Former names
|
School of Business Administration (1958-1962) College of Business Administration (1962-1970) Graduate School of Management (1970-1986) William E. Simon School of Business Administration (1986-2013) |
---|---|
Type | Private business school |
Established | 1958 |
Parent institution
|
University of Rochester |
Endowment | US $96 million |
Dean | Andrew Ainslie |
Academic staff
|
72 |
Postgraduates | 182 Full-Time M.B.A. 82 Part-Time M.B.A. 300 M.S. 45 Ph.D. |
Location | Rochester, New York, USA |
Campus | Urban |
Affiliations | Consortium for Graduate Study in Management |
Website | simon.rochester.edu |
Simon Business School (formerly known as the William E. Simon Graduate School of Business Administration) is the business school of the University of Rochester. It is located on the University's River Campus in Rochester, New York. It was renamed after William E. Simon (1927–2000), the 63rd United States Secretary of the Treasury, in 1986. The school's present dean is Andrew Ainslie.
Simon Business School offers full-time, part-time, and executive (based in either Rochester or Switzerland) Master of Business Administration (M.B.A.) Programs, as well as Master of Science (M.S.) Programs. The school is home to substantial academic research enterprises and to a Ph.D. Program in several business disciplines.

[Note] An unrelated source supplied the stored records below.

-- ==== Sys2Proof/Machine/Dispatch.lean ====
section
/-! DEFINITION. The meaning of each command, one arm a constructor (30_encoding.md R82). -/

namespace Sys2Proof.Machine

def exec (i : Instr) (s : State) : Host.Outcome State Fault Refusal :=
  match i with
  | .nop => Sys2Proof.Machine.execNop s
  | .encSym => Sys2Proof.Machine.execEncSym s
  | .decSym => Sys2Proof.Machine.execDecSym s
  | .encMsg => Sys2Proof.Machine.execEncMsg s
  | .decMsg => Sys2Proof.Machine.execDecMsg s
  | .pack => Sys2Proof.Machine.execPack s
  | .unpack => Sys2Proof.Machine.execUnpack s
  | .encLen => Sys2Proof.Machine.execEncLen s

end Sys2Proof.Machine
end

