/-- R135, R136, R140: which bit of which symbol each bit of a packed byte is. -/
def Obligations.PackedBitMap : Prop :=
  (∀ (s : List Symbol) (j : Nat) (a b : Symbol), s[2 * j]? = some a → s[2 * j + 1]? = some b →
    ∃ x y z, (packSymbols s)[3 * j]? = some x ∧ (packSymbols s)[3 * j + 1]? = some y ∧ (packSymbols s)[3 * j + 2]? = some z ∧
      ∀ i, i < 8 → x.getLsbD i = a.getLsbD i ∧ y.getLsbD i = b.getLsbD i ∧
        z.getLsbD i = (if i ≤ 3 then a.getLsbD (8 + i) else b.getLsbD (4 + i))) ∧
  (∀ (s : List Symbol) (j : Nat) (t : Symbol), s.length = 2 * j + 1 → s[2 * j]? = some t →
    ∃ x y, (packSymbols s)[3 * j]? = some x ∧ (packSymbols s)[3 * j + 1]? = some y ∧
      ∀ i, i < 8 → x.getLsbD i = t.getLsbD i ∧ y.getLsbD i = (if i ≤ 3 then t.getLsbD (8 + i) else false))

/-- R144: the message round trip, and its tolerance of one flipped bit per symbol and of any one flipped bit of the bytes. -/
def Obligations.MessageRoundTripUnderFlips : Prop :=
  (∀ d : List Byte, decodeMessage (encodeMessage d) d.length = d) ∧
  (∀ d b : List Byte, b.length = encLen d.length →
    AtMostOneFlipEach (unpackBytes (encodeMessage d) d.length) (unpackBytes b d.length) → decodeMessage b d.length = d) ∧
  (∀ (d : List Byte) (m i : Nat), m < encLen d.length → i < 8 →
    let b := flipByteBit (encodeMessage d) m i
    decodeMessage b d.length = d ∧
    (if d.length % 2 = 1 ∧ m = encLen d.length - 1 ∧ 4 ≤ i then
      unpackBytes b d.length = unpackBytes (encodeMessage d) d.length
    else
      ∃ k q, k < d.length ∧ q < 12 ∧
        unpackBytes b d.length = (unpackBytes (encodeMessage d) d.length).modify k (flipBit · q)))

/-! ### The memory commands -/

/-- R147. The host keeps its duty (20_memory.md R73) where the bytes written are said. -/
def Obligations.EncMsgWritesEncodedMessage : Prop :=
  decodeCmd 0x00000003 = .ok .encMsg ∧
  (∀ s : State, s.mem.wf = true → s.Untouched → s.RangesPass s.len.toNat (encLen s.len.toNat) →
    ∃ t, exec .encMsg s = .next t ∧ EndedWith 0 t ∧ SameAround s t ∧ t.result.toNat = encLen s.len.toNat ∧
      t.mem.readBytes s.dst.toNat (encLen s.len.toNat) = encodeMessage (s.mem.readBytes s.src.toNat s.len.toNat) ∧
      SameBytesOutside s.dst.toNat (encLen s.len.toNat) s t) ∧
  (∀ s : State, ¬s.RangesPass s.len.toNat (encLen s.len.toNat) → ∃ t, exec .encMsg s = .next t ∧ RefusedWith 4 s t) ∧
  (∀ s : State, 0xAAAAAAAA < s.len.toNat → ¬s.RangesPass s.len.toNat (encLen s.len.toNat)) ∧
  (∀ s t : State, exec .encMsg s = .next t → t.err ≠ 1) ∧
  (∀ s : State, s.len = 0 → ∃ t, exec .encMsg s = .next t ∧ EndedWith 0 t ∧ t.result = 0 ∧ t.mem = s.mem) ∧
  (∀ (d : List Byte) (x : Byte), d.length % 2 = 0 →
    encodeMessage (d ++ [x]) = encodeMessage d ++ [lowByte (encode12 x), (highNibble (encode12 x)).setWidth 8]) ∧
  (∃ (d : List Byte) (x : Byte), d.length % 2 = 1 ∧ ¬encodeMessage d <+: encodeMessage (d ++ [x])) ∧
  encodeMessage [0x48, 0x69, 0x21] = [0x98, 0xC9, 0x51, 0x51, 0x04]

/-- R148. The host keeps its duty (20_memory.md R73) where the bytes written are said. -/
def Obligations.DecMsgWritesDecodedMessage : Prop :=
  decodeCmd 0x00000004 = .ok .decMsg ∧
  (∀ s : State, s.mem.wf = true → s.Untouched → s.RangesPass (encLen s.len.toNat) s.len.toNat →
    ∃ t, exec .decMsg s = .next t ∧ EndedWith 0 t ∧ SameAround s t ∧ t.result = s.len ∧
      t.mem.readBytes s.dst.toNat s.len.toNat =
        decodeMessage (s.mem.readBytes s.src.toNat (encLen s.len.toNat)) s.len.toNat ∧
      SameBytesOutside s.dst.toNat s.len.toNat s t) ∧
  (∀ s : State, ¬s.RangesPass (encLen s.len.toNat) s.len.toNat → ∃ t, exec .decMsg s = .next t ∧ RefusedWith 4 s t) ∧
  (∀ s : State, 0xAAAAAAAA < s.len.toNat → ¬s.RangesPass (encLen s.len.toNat) s.len.toNat) ∧
  (∀ s t : State, exec .decMsg s = .next t → t.err ≠ 1) ∧
  (∀ s : State, s.len = 0 → ∃ t, exec .decMsg s = .next t ∧ EndedWith 0 t ∧ t.result = 0 ∧ t.mem = s.mem) ∧
  decodeMessage [0x99, 0xC9, 0x51, 0x51, 0x04] 3 = [0x48, 0x69, 0x21]

/-- R145: packed when every container is a symbol, refused with nothing written otherwise. The host keeps its duty (20_memory.md R73)
where the outcome depends on the bytes read. -/
def Obligations.PackPacksOrRefuses : Prop :=
  decodeCmd 0x00000005 = .ok .pack ∧
  (∀ s : State, s.mem.wf = true → s.Untouched → s.RangesPass (2 * s.len.toNat) (encLen s.len.toNat) →
    ((∀ c ∈ s.mem.readContainers s.src.toNat s.len.toNat, c.toNat < 2 ^ 12) →
      ∃ t, exec .pack s = .next t ∧ EndedWith 0 t ∧ SameAround s t ∧ t.result.toNat = encLen s.len.toNat ∧
        t.mem.readBytes s.dst.toNat (encLen s.len.toNat) =
          packSymbols ((s.mem.readContainers s.src.toNat s.len.toNat).map (·.setWidth 12)) ∧
        SameBytesOutside s.dst.toNat (encLen s.len.toNat) s t) ∧
    ((∃ c ∈ s.mem.readContainers s.src.toNat s.len.toNat, 2 ^ 12 ≤ c.toNat) →
      ∃ t, exec .pack s = .next t ∧ RefusedWith 1 s t)) ∧
  (∀ s : State, ¬s.RangesPass (2 * s.len.toNat) (encLen s.len.toNat) → ∃ t, exec .pack s = .next t ∧ RefusedWith 4 s t) ∧
  (∀ s : State, s.Untouched → s.len = 0 →
    ∃ t, exec .pack s = .next t ∧ EndedWith 0 t ∧ t.result = 0 ∧ t.mem = s.mem) ∧
  encLen 1 = 2 ∧ packSymbols [0x198, 0x5C9] = [0x98, 0xC9, 0x51]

The University of Rochester started as a small business program in 1958, and awarded its first M.B.A. degree in 1962, but the School’s impact in the business world can really be traced to a later decision by then University President W. Allen Wallis to create a first-class business school in Rochester. In 1964, he was recruited as dean. Dean Wallis believed in the power of economics to solve a host of problems.
William H. Meckling—who would remain dean for 19 years—was a noted economist best known for his analysis and leadership in support of an all-volunteer U.S. armed service. As dean, he committed the school to an economics-based approach to problem solving, recruited a leading faculty, required that all research at the school have an empirical orientation, initiated new finance and accounting journals that incorporated economics, eliminated traditional boundaries between functional departments, and transformed what had been a small, undergraduate and evening business school into a leading graduate business program.
As a result of work by Meckling and Michael C. Jensen—one of the faculty members he recruited—and other faculty members, the Simon became known for its contributions to the areas of finance, accounting, and organizational theory. The faculty’s contributions, in turn, helped shape the research agenda of a generation of business scholars around the world, influencing teaching in graduate business programs and changing how many companies and executives in the US and abroad conduct business.